My point is, don't throw away the potential utility of something like a reputation feed without first considering the context within which it will be useful.


Without Intelligence, We're Blind

I don't know how to make this more clear. After spending a good portion of the last 4 months studying successful and operational security programs I can't imagine a scenario where a security program without the incorporation of threat intelligence is even viable. I'm sorry to report that without a threat-intelligence focused strategy, we're left deploying the same old predictable patterns of network security, antivirus/endpoint and other static defenses which our enemies are well attuned to and can avoid without putting much thought into it.

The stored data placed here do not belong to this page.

theorem State.afterCancel_kept {s0 : State} (ep : Nat) (tick : Nat) (s : State) (hs : Kept s0 s) :
    Kept s0 (State.afterCancel ep tick s) := by
  unfold State.afterCancel
  repeat' with_reducible first | assumption | (intro _) | apply State.openFeeders_kept | apply State.closeFeeders_kept | apply ite_kept

theorem State.orRefuse_kept {s0 : State} (e : PEvent) (before : State) (r : Ins × State) (hb : Kept s0 before) (hs : Kept s0 r.2) :
    Kept s0 (State.orRefuse e before r).2 := by
  unfold State.orRefuse
  repeat' with_reducible first | assumption | apply State.countIns_kept | apply ite_kept2 | split

theorem State.openWith_kept {s0 : State} (ep : Nat) (retime : Bool) (e : PEvent) (s : State) (hs : Kept s0 s) :
    Kept s0 ((State.openWith ep retime e s).2) := by
  unfold State.openWith
  repeat' with_reducible first | assumption | (intro _) | apply State.insertRaw_kept | apply State.shiftMembers_kept | apply State.orRefuse_kept | apply State.openFeeder_kept | apply State.openFeeders_kept | apply State.afterCancel_kept | apply ite_kept | apply ite_kept2 | apply foldl_kept | apply foldl_kept2 | apply foldr_kept | dsimp only | rfl | exact Tbu.locked_tick _ _ _ _ | exact Tbu.locked_wall _ _ _ _ | exact Tbu.rebase_tick _ _ | exact Tbu.rebase_wall _ _ | split

theorem State.closeWith_kept {s0 : State} (ep : Nat) (retime : Bool) (e : PEvent) (s : State) (hs : Kept s0 s) :
    Kept s0 ((State.closeWith ep retime e s).2) := by
  unfold State.closeWith
  repeat' with_reducible first | assumption | (intro _) | apply State.insertRaw_kept | apply State.orRefuse_kept | apply State.closeFeeders_kept | apply State.afterCancel_kept | apply ite_kept | apply ite_kept2 | apply foldl_kept | apply foldl_kept2 | apply foldr_kept | dsimp only | rfl | exact Tbu.locked_tick _ _ _ _ | exact Tbu.locked_wall _ _ _ _ | exact Tbu.rebase_tick _ _ | exact Tbu.rebase_wall _ _ | split

theorem State.insert_kept {s0 : State} (ep : Nat) (retime : Bool) (e : PEvent) (s : State) (hs : Kept s0 s) :
    Kept s0 ((State.insert ep retime e s).2) := by
  unfold State.insert
  repeat' with_reducible first | assumption | (intro _) | apply State.insertRaw_kept | apply State.openWith_kept | apply State.closeWith_kept | apply ite_kept | apply ite_kept2

theorem State.shut_kept {s0 : State} (ep : Nat) (s : State) (hs : Kept s0 s) :
    Kept s0 (State.shut ep s) := by
  unfold State.shut
  repeat' with_reducible first | assumption | (intro _) | apply State.onDyn_kept | apply State.insert_kept | apply ite_kept

theorem State.refreshLoad_kept {s0 : State} (s : State) (hs : Kept s0 s) :
    Kept s0 (State.refreshLoad s) := by
  unfold State.refreshLoad
  repeat' with_reducible first | assumption | (intro _) | apply State.onGle_kept | apply State.record_kept | apply State.gleFault_kept | apply ite_kept

theorem State.startProbe_kept {s0 : State} (ep : Nat) (s : State) (hs : Kept s0 s) :
    Kept s0 (State.startProbe ep s) := by
  unfold State.startProbe
  repeat' with_reducible first | assumption | (intro _) | apply State.onDyn_kept

theorem State.startProbes_kept {s0 : State} (s : State) (hs : Kept s0 s) :
    Kept s0 (State.startProbes s) := by
  unfold State.startProbes
  repeat' with_reducible first | assumption | (intro _) | apply State.refreshLoad_kept | apply State.startProbe_kept | apply ite_kept | apply ite_kept2 | apply foldl_kept

theorem State.closeAll_kept {s0 : State} (s : State) (hs : Kept s0 s) :
    Kept s0 ((State.closeAll s).2) := by
  unfold State.closeAll
  repeat' with_reducible first | assumption | (intro _) | apply State.onDyn_kept | apply State.shut_kept | apply ite_kept | apply ite_kept2 | apply foldl_kept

While I agree, the marketing organizations in the big vendors (and small, to be fair) have all but ruined the reputation of the phrase threat intelligence I dare you to run a successful security program without understanding your threats and adversaries, and be successful at efficient detection and response. Won't happen.

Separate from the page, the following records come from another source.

-- ==== Sys2Proof/Tests/Slice0.lean ====
section
/-! SUPPORT. Small checks: an ill-formed command for each check of WellFormed, and for each clause of each statement a state
and operands that meet its hypotheses together, with what the command then does there. -/

namespace Sys2Proof.Tests

open Sys2Proof Sys2Proof.Machine

set_option Elab.async false

/-! ### The states the tests start from -/

/-- The block running: every domain on, every function ready, the PCIe link up, ticks counting. -/
def up : State :=
  { prs := { running := true, powered := 0xFF, ready := 0x3FFF }, hre := { linkUp := true },
    tbu := { pllLocked := true, tick := 1000000000, wall := 1000000000 } }

/-- A descriptor: opcode, FLAGS, LENGTH and payload fields. -/
def dsc (op flags len : Nat) (fs : List Fld) : DescBits :=
  BitVec.ofNat 512 (op + 256 * flags + 65536 * len + (fs.map fun f => f.val * 2 ^ (8 * f.off)).foldl (· + ·) 0)

/-- A descriptor that may start. -/
def slot (d : DescBits) : Slot := { desc := d, index := 0, fetchTick := 0, stage := .startable }

/-- A state with one descriptor on submission ring 3. -/
def on3 (d : Slot) (s : State) : State := s.onRing 3 fun r => { r with mode := .enabled, slots := [d] }

/-- The state that a command answers meets a test. -/
def then_ (a : Answer) (f : State → Bool) : Bool := match a with
  | .next t => f t
  | _ => false

/-- The newest report of a state, by opcode. -/
def lastOp (s : State) : Nat := match s.out.host with
  | .report _ _ r :: _ => r.opcode
  | _ => 0

/-- Reports of every opcode go to report ring 16, and so do the completions of ring 3. -/
def reporting (s : State) : State :=
  (s.onHre fun h => { h with routes := (List.range 15).map fun k => (k, { ring := 0, enable := true }) }).onRing 16 fun r =>
    { r with mode := .enabled }

/-- The status with which the only completion left ring 3. -/
def completed (st : Nat) (s : State) : Bool := match s.out.host with
  | .report 16 _ r :: _ => r.opcode == 0x40 && r.payload.contains (fld 17 1 st)
  | _ => false

/-- A NOP. -/
def nop3 : Slot := slot (dsc 1 0 0 [])

/-! ### Well-formed commands -/

theorem test_wf_ring : (Instr.nop 0 16).wf = false ∧ (Instr.nop 0 15).wf = true := by decide
theorem test_wf_report_ring : (Instr.backlogDrain 0 15).wf = false ∧ (Instr.backlogDrain 0 31).wf = true := by decide
theorem test_wf_any_ring : (Instr.doorbell 0 32 0).wf = false ∧ (Instr.doorbell 0 31 0).wf = true := by decide
theorem test_wf_dead_ring : (Instr.nodeWriteResend 0 33).wf = false ∧ (Instr.nodeWriteResend 0 32).wf = true := by decide
theorem test_wf_endpoint : (Instr.escDispatch 0 (262144 + 32)).wf = false ∧ (Instr.escDispatch 0 262144).wf = true := by decide
theorem test_wf_node : (Instr.unacked 0 0 256).wf = false ∧ (Instr.unacked 0 4 0).wf = false ∧ (Instr.unacked 0 3 255).wf = true := by
  decide
theorem test_wf_layer : (Instr.layerCfgWrite 0 32 0).wf = false ∧ (Instr.layerCfgWrite 0 31 0).wf = true := by decide
theorem test_wf_channel : (Instr.keeperExpiry 0 32).wf = false ∧ (Instr.keeperExpiry 0 31).wf = true := by decide
theorem test_wf_context : (Instr.regSample 0 128).wf = false ∧ (Instr.regSample 0 127).wf = true := by decide
theorem test_wf_source : (Instr.coalesceTimeout 0 512).wf = false ∧ (Instr.coalesceTimeout 0 511).wf = true := by decide
theorem test_wf_target : (Instr.icuCommit 0 16).wf = false ∧ (Instr.icuCommit 0 15).wf = true := by decide
theorem test_wf_product : (Instr.flowStep 0 0).wf = false ∧ (Instr.flowStep 0 64).wf = false ∧ (Instr.flowStep 0 63).wf = true := by decide
theorem test_wf_link : (Instr.portLinkChange 0 1 2 .up).wf = false ∧ (Instr.portLinkChange 0 0 3 .up).wf = true := by decide
theorem test_wf_offset : (Instr.registerWrite 0 0x100000 0 true).wf = false ∧ (Instr.registerWrite 0 0xFFFFC 0 true).wf = true := by
  decide
theorem test_wf_domain : (Instr.domainFailure 0 0).wf = false ∧ (Instr.domainFailure 0 7).wf = true := by decide
theorem test_wf_angle : (Instr.sincosSample 0 0 2048 0).wf = false ∧ (Instr.sincosSample 0 0 0 (-2049)).wf = false ∧ (Instr.sincosSample 0 3 2047 (-2048)).wf = true := by decide
theorem test_no_row_has_bits : decodeTableWord 16 0 = none := rfl

/-! ### The queue and the rings -/

theorem test_step_front : step { up with pending := [.nop 3 0, .pllLock 1] } = exec (.nop 3 0) { up with pending := [.pllLock 1] } := rfl
theorem test_step_idle : step State.reset = .next State.reset := rfl


theorem test_nop_runs : (on3 nop3 up).headRuns 3 1 nop3 ∧ checksPass (flagCheck nop3.desc 0x02 :: zeroBytes nop3.desc 16 48) := by
  unfold State.headRuns checksPass; decide +kernel

theorem test_nop_bad_byte : (on3 (slot (dsc 1 0 0 [fld 63 1 7])) up).headRuns 3 1 (slot (dsc 1 0 0 [fld 63 1 7])) ∧
    failsAt (flagCheck (dsc 1 0 0 [fld 63 1 7]) 0x02 :: zeroBytes (dsc 1 0 0 [fld 63 1 7]) 16 48) 63 ∧
    then_ (exec (.nop 0 3) (on3 (slot (dsc 1 0 0 [fld 63 1 7])) (reporting up))) (completed 7) = true := by
  unfold State.headRuns failsAt; decide +kernel

/-- A NOP alone on ring 3, whose completions go to report ring 16: the completion is written, and the ring is empty. -/
theorem test_nop_reports : (on3 nop3 (reporting up)).headRuns 3 1 nop3 ∧ (on3 nop3 (reporting up)).ringTakes 16 1 ∧
    then_ (exec (.nop 0 3) (on3 nop3 (reporting up)))
      (fun t => completed 0 t && (t.ring 3).slots == [] && (t.ring 16).prod == 1 && (t.ring 16).seq == 1) = true := by
  unfold State.headRuns State.ringTakes; decide +kernel

def fence3 : Slot := slot (dsc 2 0 0 [fld 16 2 0x8008, fld 20 4 5])

/-- A FENCE on rings 3 and 15: its own ring by its own index. -/
theorem test_fence_starts : (on3 fence3 up).headRuns 3 2 fence3 ∧
    checksPass (flagCheck fence3.desc 0x02 :: (zeroBytes fence3.desc 18 2 ++ zeroBytes fence3.desc 24 40)) ∧
    then_ (exec (.fence 0 3) (on3 fence3 up)) (fun t => (t.ring 3).slots.any fun x => x.stage == .started && x.marks == [(3, 0), (15, 0)]) =
      true := by
  unfold State.headRuns checksPass; decide +kernel

def fenced (m : List (Nat × Word)) (tick : Nat) : State :=
  on3 { fence3 with stage := .started, marks := m, startTick := tick } (reporting up)

theorem test_fence_done : (fenced [(3, 0)] 0).runningFence 3 = some { fence3 with stage := .started, marks := [(3, 0)] } ∧
    (∀ m ∈ [(3, (0 : Word))], (fenced [(3, 0)] 0).markDone m = true) ∧
    then_ (exec (.fenceDone 0 3) (fenced [(3, 0)] 0)) (completed 0) = true := by decide +kernel

/-- The time-out of 5 µs passes with ring 3's own mark outstanding. -/
theorem test_fence_times_out : (fenced [(3, 1)] 999999000).runningFence 3 ≠ none ∧ (fenced [(3, 1)] 999999000).markDone (3, 1) = false ∧
    dfield fence3.desc 20 4 ≠ 0 ∧ 999999000 + dfield fence3.desc 20 4 * 200 ≤ (fenced [(3, 1)] 999999000).now ∧
    then_ (exec (.fenceTimeout 0 3) (fenced [(3, 1)] 999999000)) (completed 8) = true := by decide +kernel

def twoDone : State :=
  (reporting up).onRing 3 fun r => { r with mode := .enabled, slots := [{ nop3 with stage := .finished }, { nop3 with stage := .finished, index := 1 }, nop3] }

theorem test_flush_in_order : (twoDone.ring 3).slots = [{ nop3 with stage := .finished }, { nop3 with stage := .finished, index := 1 }] ++ [nop3] ∧
    twoDone.ringTakes 16 2 ∧ ((twoDone.flush 3).ring 3).slots = [nop3] ∧ (twoDone.flush 3).out.host.length = 2 := by
  unfold State.ringTakes; decide +kernel

def rung (seq : Word) (s : State) : State := s.onRing 3 fun r => { r with mode := .enabled, prod := 1, seq }

theorem test_fetch : (rung 7 up).canFetch 3 = true ∧ dSeq (dsc 1 0 0 [fld 4 4 7]) = ((rung 7 up).ring 3).seq ∧
    then_ (exec (.descriptorFetch 0 3 (dsc 1 0 0 [fld 4 4 7])) (rung 7 up))
      (fun t => (t.ring 3).cons == 1 && (t.ring 3).seq == 8 && (t.startable 3).isSome) = true := by decide +kernel

theorem test_fetch_gap : (rung 7 up).canFetch 3 = true ∧ dSeq (dsc 1 0 0 [fld 4 4 8]) ≠ ((rung 7 up).ring 3).seq ∧
    then_ (exec (.descriptorFetch 0 3 (dsc 1 0 0 [fld 4 4 8])) (rung 7 (reporting up)))
      (fun t => completed 5 t && (t.ring 3).mode == .error && (t.ring 3).seq == 7) = true := by decide +kernel

theorem test_fetch_fails : (rung 7 up).canFetch 3 = true ∧
    then_ (exec (.descFetchFail 0 3) (rung 7 (reporting up)))
      (fun t => completed 9 t && (t.ring 3).mode == .error && (t.ring 3).cons == 0) = true := by decide +kernel

def held (g : Stage) (d : DescBits) : Slot := { slot d with stage := g }

theorem test_not_before_reached : ((on3 (held .heldNotBefore (dsc 1 0 0 [fld 8 8 1000000000])) up).ring 3).head =
      some (held .heldNotBefore (dsc 1 0 0 [fld 8 8 1000000000])) ∧
    (on3 (held .heldNotBefore (dsc 1 0 0 [fld 8 8 1000000000])) up).judge 3 (held .queued (dsc 1 0 0 [fld 8 8 1000000000])) =
      .stage .startable ∧
    then_ (exec (.notBeforeReached 0 3) (on3 (held .heldNotBefore (dsc 1 0 0 [fld 8 8 1000000000])) up)) (fun t => (t.startable 3).isSome) =
      true := by decide +kernel

theorem test_held_ready : ((on3 (held .heldNotReady nop3.desc) up).ring 3).head = some (held .heldNotReady nop3.desc) ∧
    readyBitOf nop3.desc = some 1 ∧ up.isReady 1 = true ∧
    then_ (exec (.heldDescriptorReady 0 3) (on3 (held .heldNotReady nop3.desc) up)) (fun t => (t.startable 3).isSome) = true := by
  decide +kernel

theorem test_fence_after_release : ((on3 (held .heldFence nop3.desc) up).ring 3).fenced = false ∧
    then_ (exec (.fenceAfterRelease 0 3) (on3 (held .heldFence nop3.desc) up)) (fun t => (t.startable 3).isSome) = true := by
  decide +kernel

/-- The verdicts of R68: an unknown opcode, an absent context, a NOT_BEFORE too far ahead, one to come, a function not ready
with and without NO_WAIT, and a FENCE_AFTER before it. -/
theorem test_judge : up.judge 3 (slot (dsc 0x7F 0 0 [])) = .ends 6 0x7F ∧
    up.judge 3 (slot (dsc 0x0F 0 0 [fld 16 1 255, fld 8 8 (2 ^ 40)])) = .ends 7 16 ∧
    up.judge 3 (slot (dsc 1 0 0 [fld 8 8 (2 ^ 32 + 1)])) = .ends 7 8 ∧
    up.judge 3 (slot (dsc 1 0 0 [fld 8 8 (2 ^ 32)])) = .stage .heldNotBefore ∧
    ({ up with prs := {} } : State).judge 3 (slot (dsc 1 1 0 [])) = .ends 1 1 ∧
    ({ up with prs := {} } : State).judge 3 nop3 = .stage .heldNotReady ∧
    (on3 { nop3 with stage := .started, desc := dsc 1 2 0 [] } up).judge 3 nop3 = .stage .heldFence := by decide +kernel

/-- A running descriptor of the same function keeps a later one of the ring queued. -/
theorem test_judge_ordered : let s := on3 (held .started (dsc 0x16 0x10 0 [])) up
    s.judge 3 (slot (dsc 0x16 0 0 [])) = .stage .queued ∧ readyBitOf (dsc 0x16 0 0 []) = readyBitOf (dsc 0x16 0x10 0 []) ∧
    s.judge 3 nop3 = .stage .startable := by decide +kernel

theorem test_doorbell : ((rung 0 up).ring 3).refuses false 5 = false ∧
    then_ (exec (.doorbell 0 3 5) (rung 0 up)) (fun t => (t.ring 3).prod == 5 && t.hre.timerArmed) = true := by decide +kernel

theorem test_doorbell_backward : ((rung 0 up).ring 3).refuses false 0 = true ∧
    then_ (exec (.doorbell 0 3 0) (rung 0 up)) (fun t => (t.ring 3).prod == 1 && bit t.hre.fault.w 2) = true := by decide +kernel

theorem test_doorbell_report : ((reporting up).onRing 16 fun r => { r with prod := 4 }).hostUp = true ∧
    then_ (exec (.doorbell 0 16 4) ((reporting up).onRing 16 fun r => { r with prod := 4 })) (fun t => (t.ring 16).cons == 4) = true := by
  decide +kernel

def shadowed : State := up.onRing 3 fun r => { r with mode := .enabled, shadow := 4096, prod := 2, cons := 2 }

theorem test_shadow : (shadowed.ring 3).mode ≠ .disabled ∧ (shadowed.ring 3).shadow ≠ 0 ∧
    (shadowed.ring 3).ownIndex 3 ≠ (shadowed.ring 3).shadowVal ∧ (shadowed.ring 3).isIdle = true ∧
    then_ (exec (.shadowWrite 0 3) shadowed) (fun t => t.out.host == [.shadow 3 4096 2]) = true := by decide +kernel

def heldBack : State := (reporting up).onRing 16 fun r => { r with backlog := [{ opcode := 0x4A, tick := 1, payload := [] }] }

theorem test_backlog : (heldBack.ring 16).isEnabled = true ∧ (heldBack.ring 16).used < (heldBack.ring 16).size ∧
    then_ (exec (.backlogDrain 0 16) heldBack) (fun t => lastOp t == 0x4A && (t.ring 16).backlog == [] && (t.ring 16).prod == 1) = true := by
  decide +kernel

I guess I'm biased since I've spent so much time researching this topic that I'm now what you may consider a true believer. I can sleep well knowing that thorough (and ongoing) research into successful security programs which incorporate threat intelligence leads me to conclude that threat intelligence is essential to an effective and focused enterprise security program. I'm still not an expert, but at least I've seen it both succeed and fail and can tell the difference.


So why the hate? Let's ideate

I get it, security people are experiencing fatigue from buzzwords and terms taken over by marketing people which makes our ears bleed every time someone starts making less than no sense. I get it, I really do. But let's not throw away the baby in the bathwater. Let's not dismiss something that has the potential to transform our security programs into something relevant to today's threats because we're sick of hearing talking heads mis-use and abuse the term.

I also get that when terms are over-hyped and misused it does everyone an injustice. Is an IP reputation list threat intelligence? I wouldn't call it that...it's just data. There are hallmarks of threat intelligence that make it useful and much more than just a buzzword:

  1. it's actionable
  2. it's complete
  3. it's meaningful
Once you have these characteristics for your threat intelligence "feed" then you have significantly more than just an RSS feed. You have something that can act as a catalyst for your security program stuck in the 90's. Let's not let our pull to be snarky get the best of us, and throw away a perfectly legitimate term. Instead, let's take those who mis-use and abuse the term and point them out and call them out for their disservice to our mission.

2 comments:

Justin Jessup said...

A weakness of current generation Cyber Threat Intelligence providers is customer site specific threat intelligence. Site specific context is a missing link toward increasing the fidelity of CTI. @Alien1Security

Justin Jessup said...

Current weakness of Cyber Threat Intelligence is customer site specific threat indicators. Of the belief that once the CTI industry begins to provide customer specific context, that the fidelity of CTI will improve. Another weakness of CTI failure to adequately apply Graph Theory toward mapping relationships between CTI indicator attributes. Where attributes can be indicator node attributes, or relationship attributes. Uncovering relationships between attributes of formerly supposed disconnected clusters of CTI indicators. Successful application of Graph Theory in my opinion will begin to winnow out the leaders from the trailers within the CTI niche market space.